View Issue Details

IDProjectCategoryView StatusLast Update
000010810000-005: Information Modelpublic2009-01-13 18:13
Reporterrandyarmstrong Assigned ToWolfgang Mahnke  
PrioritynormalSeverityminorReproducibilityalways
Status closedResolutionfixed 
Summary0000108: Review Diagnostics Information for Implementation Concerns
Description

The diagnostics information needs to be reviewed to ensure there are no implementation concerns.

TagsNo tags attached.
Commit Version
Fix Due Date

Activities

user2

2008-05-27 16:43

  ~0000715

Randy will complete implementation before the spec is released.

randyarmstrong

2008-12-05 09:13

administrator   ~0000978

After reviewing the diagnostics I am having problems understanding the use case for the various arrays. It seems to me that clients should rely on audit events to determine when sessions/subscriptions come and go and subscribe to the individual objects for the values that they are interested in. I realize that the arrays theoretically allow clients to get coherent snapshots but I don't think a coherent snapshot for this kind of information is useful since servers will likely delay updating their internal structures in a timely fashions for performance reasons.

I think it is worth changing this because:

1) The array duplicating large structures make it much more difficult to implement a scalable server.
2) Events are a more natural 'UA way' to provide the information required.

I have attached a Visio diagram that replaces the array variables with folder objects and adds a notifier hierarchy.

In the proposed model the actually diagnostic data is not replicated in many variables which makes it much easier to implement efficiently.

I have more comments on the individual structures:

3) SessionDiagnosticsDataType - don't see the point of:

CurrentPublishTimerExpirations (available on subscription)
KeepAliveCount (available on subscription)
CurrentRepublishRequestsInQueue (Republish requests are not queued)
RepublishCount (there is a RepublishCounter as well)
PublishingCount (this is a PublishCounter as well)

Perhaps better names:

NotificationMessageCount
KeepAliveMessageCount
RepublishedMessageCount
DataChangeNotificationCount
EventNotificationCount

4) ServiceCounterDataType

The unauthorized counter is not really useful because it can only capture a subset of authorization failures.
Audit events are a better way to track this data.

5) SubscriptionDiagnosticsDataType

Missing:

PublishTimerExpiredCount
MaxLifeTimeCount,
MaxKeepAliveCount,
KeepAliveCount - the current count for keep alive messages.
NotificationMessageCount
KeepAliveMessageCount
RepublishedMessageCount
UnpublishedMessageCount - number of messages that are ready to send but not publish requests.
UnacknowledgedMessageCount - the number of unacknowledged messages saved in the queue.
DiscardedMessageCount - the number of messages that were discarded before they were acknowledged
MonitoredItemCount
NextSequenceNumber

6) SamplingRateDiagnostics

I don't see the point of collecting this information. For the sample server many items are exception based which means there is no sampling going on. For the wrapped DA3 servers the groups support multiple sampling rates so the UA server does not know how the items are grouped for sampling.

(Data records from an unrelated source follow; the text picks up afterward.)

-- ==== Sys2Proof/Tests/Slice0.lean ====
section
/-! SUPPORT. Tests: for each statement with hypotheses a state and operands that meet them, an ill-formed term for each check of WellFormed, and
values of the spec's tables and worked examples. -/

namespace Sys2Proof.Tests

open Sys2Proof Sys2Proof.Machine Sys2Proof.Bits Sys2Proof.Crypto

set_option maxRecDepth 8000

/-! What the witnesses are built from. -/

/-- A device that runs: the hub is up and control die 0 is ACTIVE. -/
def wUp : State := { dev := { power := { phase := .running }, twin := { die := Tbl.wr [] 0 { state := .active } } } }
/-- A packet of version 2 on PCIe with this opcode, word 2 (the target), FLAGS word and parameters. -/
def wPkt (op tgt flags : Nat) (ps : List Word) : Packet :=
  { words := [w32 (0xD6 + 2 * 256 + op * 65536), w32 ((4 + ps.length) * 65536), w32 tgt, w32 flags] ++ ps, framedWords := 4 + ps.length, rplCap := 64 }
/-- The packet as it stands in the interpreter's queue. -/
def wEnt (p : Packet) : QPacket := { pkt := p, die := some 0 }
/-- The state with the packet alone in the interpreter's queue. -/
def wQ (s : State) (p : Packet) : State := { s with dev := { s.dev with host := { s.dev.host with queue := [wEnt p] } } }
/-- A state whose holdup nodes have been tested at 24 V and 8,000 µF, so that the journal has room. -/
def wRoom (s : State) : State :=
  { s with dev := { s.dev with slalom := { s.dev.slalom with hold := Tbl.wr (Tbl.wr [] 0 { tested := true, capUf := 8000, readings := [24000] }) 1 { tested := true, capUf := 8000, readings := [24000] }, writeThrough := false } } }
/-- A device whose field die 1 runs. -/
def wFld (f : FieldDie) : State := { wRoom wUp with dev := (wRoom wUp).dev.setFld 1 { f with run := .run } }
/-- A device whose field die 1 runs with this channel 23. -/
def wDig (x : DigChan) : State := { wFld {} with dev := (wFld {}).dev.setDig 1 23 x }
/-- A device that runs with this backup domain. -/
def wBak (b : Backup) : State := { wRoom wUp with dev := { (wRoom wUp).dev with backup := b } }
/-- A device that runs with this CAN controller 1. -/
def wCan (x : CanCtl) : State := { wRoom wUp with dev := { (wRoom wUp).dev with can := { (wRoom wUp).dev.can with ctl := Tbl.wr [] 1 x } } }
/-- A device in this state of its power unit. -/
def wPow (p : Power) : State := { wRoom wUp with dev := { (wRoom wUp).dev with power := p } }

/-! LinkAndClockCommandsComplete -/

theorem test_LinkAndClockCommandsComplete_met :
    (wUp.dev.hubUp = true ∧ (wUp.dev.link .fld3).up = true) ∧
    ((wUp.withDev (wUp.dev.setLink .ctlA { up := false, downAt := 5, tries := 1 })).dev.hubUp = true ∧
      (wUp.dev.setLink .ctlA { up := false, downAt := 5, tries := 1 }).link .ctlA = { up := false, downAt := 5, tries := 1 }) ∧
    wUp.dev.power.lbAt = none ∧
    (((wUp.dev.setFld 3 { run := .run }).fld 3).run = .run ∧ ((wUp.dev.setFld 3 { run := .run }).fld 3).pllLost = false) ∧
    ((wUp.dev.setFld 3 { run := .run, pllLost := true }).fld 3).pllLost = true := by and_intros <;> decide

/-! EventRecorderCommandsComplete -/

/-- A device that runs with this event router. -/
def wEvr (x : EvRouter) : State := { wUp with dev := { wUp.dev with evr := x } }
/-- A device that runs with this recorder. -/
def wRec (x : Recorder) : State := { wUp with dev := { wUp.dev with recorder := x } }
theorem test_EventRecorderCommandsComplete_met :
    (let s := wEvr { queue := [{ code := 0x0101, source := 0x0100, sev := .info, data := 0 }], routes := Tbl.wr [] 1 { minSev := 1 } };
      s.dev.hubUp = true ∧ s.dev.evr.queue = [{ code := 0x0101, source := 0x0100, sev := .info, data := 0 }] ∧
      ({ code := 0x0101, source := 0x0100, sev := .info, data := 0 } : EventRec).reps = 0 ∧ Severity.num .info < (s.dev.evr.routes.rd (0x0101 / 256)).minSev.toNat) ∧
    (let s := wEvr { lost := 1 }; s.dev.hubUp = true ∧ 0 < s.dev.evr.lost ∧ s.dev.evr.held = [] ∧ s.dev.evr.queue.length < 512) ∧
    (Ready opRecRead (wPkt 0x0A01 0x41 0 [0, 1]) (wQ wUp (wPkt 0x0A01 0x41 0 [0, 1])) (wEnt (wPkt 0x0A01 0x41 0 [0, 1])) ∧
      (wEnt (wPkt 0x0A01 0x41 0 [0, 1])).resv 1 0x703FF = false ∧ (wEnt (wPkt 0x0A01 0x41 0 [0, 1])).f 1 18 17 ≠ 3 ∧
      1 ≤ (wEnt (wPkt 0x0A01 0x41 0 [0, 1])).f 1 9 0 ∧ (wEnt (wPkt 0x0A01 0x41 0 [0, 1])).f 1 9 0 ≤ recCountMax .pcie ∧
      (wEnt (wPkt 0x0A01 0x41 0 [0, 1])).b 1 16 = false ∧ ((wEnt (wPkt 0x0A01 0x41 0 [0, 1])).par 0 - wUp.dev.recorder.headSeq).toNat = 0 ∧
      wUp.dev.recorder.held 0 = [] ∧ (wEnt (wPkt 0x0A01 0x41 0 [0, 1])).holds 4) ∧
    Ready opRecStatus (wPkt 0x0A02 0x41 0 []) (wQ wUp (wPkt 0x0A02 0x41 0 [])) (wEnt (wPkt 0x0A02 0x41 0 [])) ∧
    (Ready opRecMark (wPkt 0x0A03 0x41 0 [7, 1, 2]) (wQ wUp (wPkt 0x0A03 0x41 0 [7, 1, 2])) (wEnt (wPkt 0x0A03 0x41 0 [7, 1, 2])) ∧
      (wEnt (wPkt 0x0A03 0x41 0 [7, 1, 2])).resv 0 0xFFFF = false) ∧
    (let s := wRec { head := some { rep := 1 } }; s.dev.recorder.head = some { rep := 1 } ∧ s.dev.power.on = true ∧ 1 ≠ s.dev.recorder.headSaved) := by
  and_intros <;> decide

/-! ControlFrameCommandsComplete -/

/-- A device that runs with this frame controller and this coordinator. -/
def wFrm (f : FrameCtl) (c : Coord) : State := { wUp with dev := { wUp.dev with frame := f, coord := c } }
theorem test_ControlFrameCommandsComplete_met :
    (let s := wFrm { state := .running, sched := { len := 10, anchor := 0, anchorFrame := 0 } } {}; s.dev.ctlUp = true ∧ s.dev.frame.nextFrame.isSome = true) ∧
    (let s := wFrm { state := .running, everRun := true, frameNum := 1 } {}; s.dev.ctlUp = true ∧ s.dev.frame.everRun = true ∧
      s.dev.frame.genCommitted < s.dev.frame.frameNum ∧ s.dev.piste.cursor = none ∧ s.dev.piste.held0 = none ∧ s.dev.piste.held1 = none ∧
      s.dev.coord.committed = true ∧ s.dev.swapAt s.dev.frame.frameNum = false) ∧
    (let s := wFrm {} { committed := false, asTop := false }; s.dev.ctlUp = true ∧ s.dev.coord.committed = false ∧ s.dev.coord.asTop = false) ∧
    (let s : State := { wUp with dev := { wUp.dev with jobs := { wUp.dev.jobs with toCkpt := [(3, [])] } } }; s.dev.ctlUp = true ∧ s.dev.jobs.toCkpt = [(3, [])]) ∧
    (wUp.dev.ctlUp = true ∧ wUp.dev.frame.state = .stopped) ∧
    (Ready opFrameSet (wPkt 0x0110 2 0 [10, 10000000, 0, 1]) (wQ wUp (wPkt 0x0110 2 0 [10, 10000000, 0, 1])) (wEnt (wPkt 0x0110 2 0 [10, 10000000, 0, 1])) ∧
      nearEra wUp.dev.now 10000000 0 = ((10000000 : Nat) : Int) ∧ wUp.dev.now + 10000000 ≤ 10000000 ∧
      wUp.dev.fromManager (wEnt (wPkt 0x0110 2 0 [10, 10000000, 0, 1])) = true ∧ wUp.dev.power.lp ≠ .quiesce) ∧
    (Ready opFrameStop (wPkt 0x0111 2 0 [5]) (wQ wUp (wPkt 0x0111 2 0 [5])) (wEnt (wPkt 0x0111 2 0 [5])) ∧ wUp.dev.fromManager (wEnt (wPkt 0x0111 2 0 [5])) = true ∧ wUp.dev.frame.state = .stopped) ∧
    (let p := wPkt 0x0111 2 0 [5]; let s := wFrm { state := .running, frameNum := 2 } {}; Ready opFrameStop p (wQ s p) (wEnt p) ∧
      s.dev.fromManager (wEnt p) = true ∧ s.dev.frame.state ≠ .stopped ∧ s.dev.frame.frameNum < ((wEnt p).par 0).toNat) ∧
    Ready opFrameStatus (wPkt 0x0112 2 0 []) (wQ wUp (wPkt 0x0112 2 0 [])) (wEnt (wPkt 0x0112 2 0 [])) := by and_intros <;> decide

/-! HostRingCommandsComplete -/

/-- A hub whose completion timer runs for one completion. -/
def wRing : State :=
  { wUp with dev := wUp.dev.setRing { irqTimeUs := 5, unsignalled := 1, irqMsixEn := true } }
theorem test_HostRingCommandsComplete_met :
    (wUp.dev.hubUp = true ∧ 256 < ((257 : Word).toNat % 512 + 512 - wUp.dev.host.ring.cqHead.toNat) % 512 ∧
      ((256 : Word).toNat % 512 + 512 - wUp.dev.host.ring.cqHead.toNat) % 512 ≤ 256 ∧ wUp.dev.host.ring.ringEn = false) ∧
    (bit 1 0 = true ∧ wUp.dev.host.ring.ringEn = false ∧ ¬(bit 0 0 = true ∧ wUp.dev.host.ring.ringEn = false)) ∧
    (wRing.dev.hubUp = true ∧ wRing.dev.host.ring.irqTimeUs ≠ 0 ∧ wRing.dev.host.ring.unsignalled ≠ 0 ∧ wRing.dev.host.ring.irqMsixEn = true) := by
  and_intros <;> decide

/-! HostTransportCommandsComplete -/

/-- A hub whose quad-SPI port is on and holds a reply with TAG 7, with Ethernet port 2 configured. -/
def wSpi (rs : List (List Word)) : State :=
  { wUp with dev := { wUp.dev with host := { wUp.dev.host with cfg := { spiEn := true, ethCmdMask := 7 }, spi := { replies := rs },
                                                               eth := Tbl.wr [] 2 { enable := true, ipv4 := 0x0A000001 } } } }
theorem test_HostTransportCommandsComplete_met :
    ((wSpi [[0xD6, 7, 0, 0]]).dev.hubUp = true ∧ (wSpi [[0xD6, 7, 0, 0]]).dev.host.cfg.spiEn = true ∧ (wSpi [[0xD6, 7, 0, 0]]).dev.host.spi.replies = [[0xD6, 7, 0, 0]] ∧
      fld (nth [0xD6, 7, 0, 0] 1) 15 0 = (7 : BitVec 16).toNat ∧ (wSpi []).dev.host.spi.replies = []) ∧
    ((wPkt 0x0100 1 0 [0]).framedWords = (wPkt 0x0100 1 0 [0]).words.length ∧ (wPkt 0x0100 1 0 [0]).words.length ≤ 1024 ∧ (wSpi []).dev.creditFree .spi = true) ∧
    (((wSpi []).dev.host.eth.rd 2).enable = true ∧ ((wSpi []).dev.host.eth.rd 2).ipv4 ≠ 0 ∧ bit (w32 (wSpi []).dev.host.cfg.ethCmdMask.toNat) 2 = true ∧
      (wPkt 0x0100 1 0 [0]).magic = 0xD6 ∧ (wSpi []).dev.host.cfg.admits 5 = true ∧ (wSpi []).dev.creditFree .eth = true) := by and_intros <;> decide
theorem test_HostTransportCommandsComplete_met2 :
    ((wSpi []).dev.hubUp = true ∧ (wSpi []).dev.host.cfg.spiEn = true ∧ (0 : Word) ≠ crcWords (wPkt 0x0100 1 0 [0]).words) ∧
    (let d : Dev := { (wSpi []).dev with host := { (wSpi []).dev.host with creditsUsed := Tbl.wr [] 2 256 } };
      d.hubUp = true ∧ (d.host.eth.rd 2).enable = true ∧ (d.host.eth.rd 2).ipv4 ≠ 0 ∧ bit (w32 d.host.cfg.ethCmdMask.toNat) 2 = true ∧
        d.host.cfg.admits 5 = true ∧ d.creditFree .eth = false) := by and_intros <;> decide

This object would make more if this information was folded into the ServerDiagnosticSummary object:

CurrentMonitoredItemCount
DisabledMonitoredItemCount
CumulatedMonitoredItemCount
MaxMonitoredItemCount

This information could be replicated in the Subscription diagnostics.

2008-12-05 09:13

 

randyarmstrong

2008-12-16 17:30

administrator   ~0001003

Agreed of Dec 16th, 2008 UA TelCon

We need the arrays because:

1) It makes it easy for clients to receive all diagnostics information as it is available without constantly adding/removing monitored items.
2) Events are an optional feature for servers and requiring events would reduce the number of servers that can support diagnostics.

That said we need to put some caveats on the behaviors of the array values such as:

1) There is no relationship between the order of references returns during a browse and the order in the array.
2) Different clients with different credentials will get arrays with different lengths.
3) 2) implies that impersonating users can cause the length of the array to change.
4) 2) also implies that the index of a session/subscription in the array is not fixed.
5) 4) implies that the IndexRange parameter is potentially misleading and should not be allowed.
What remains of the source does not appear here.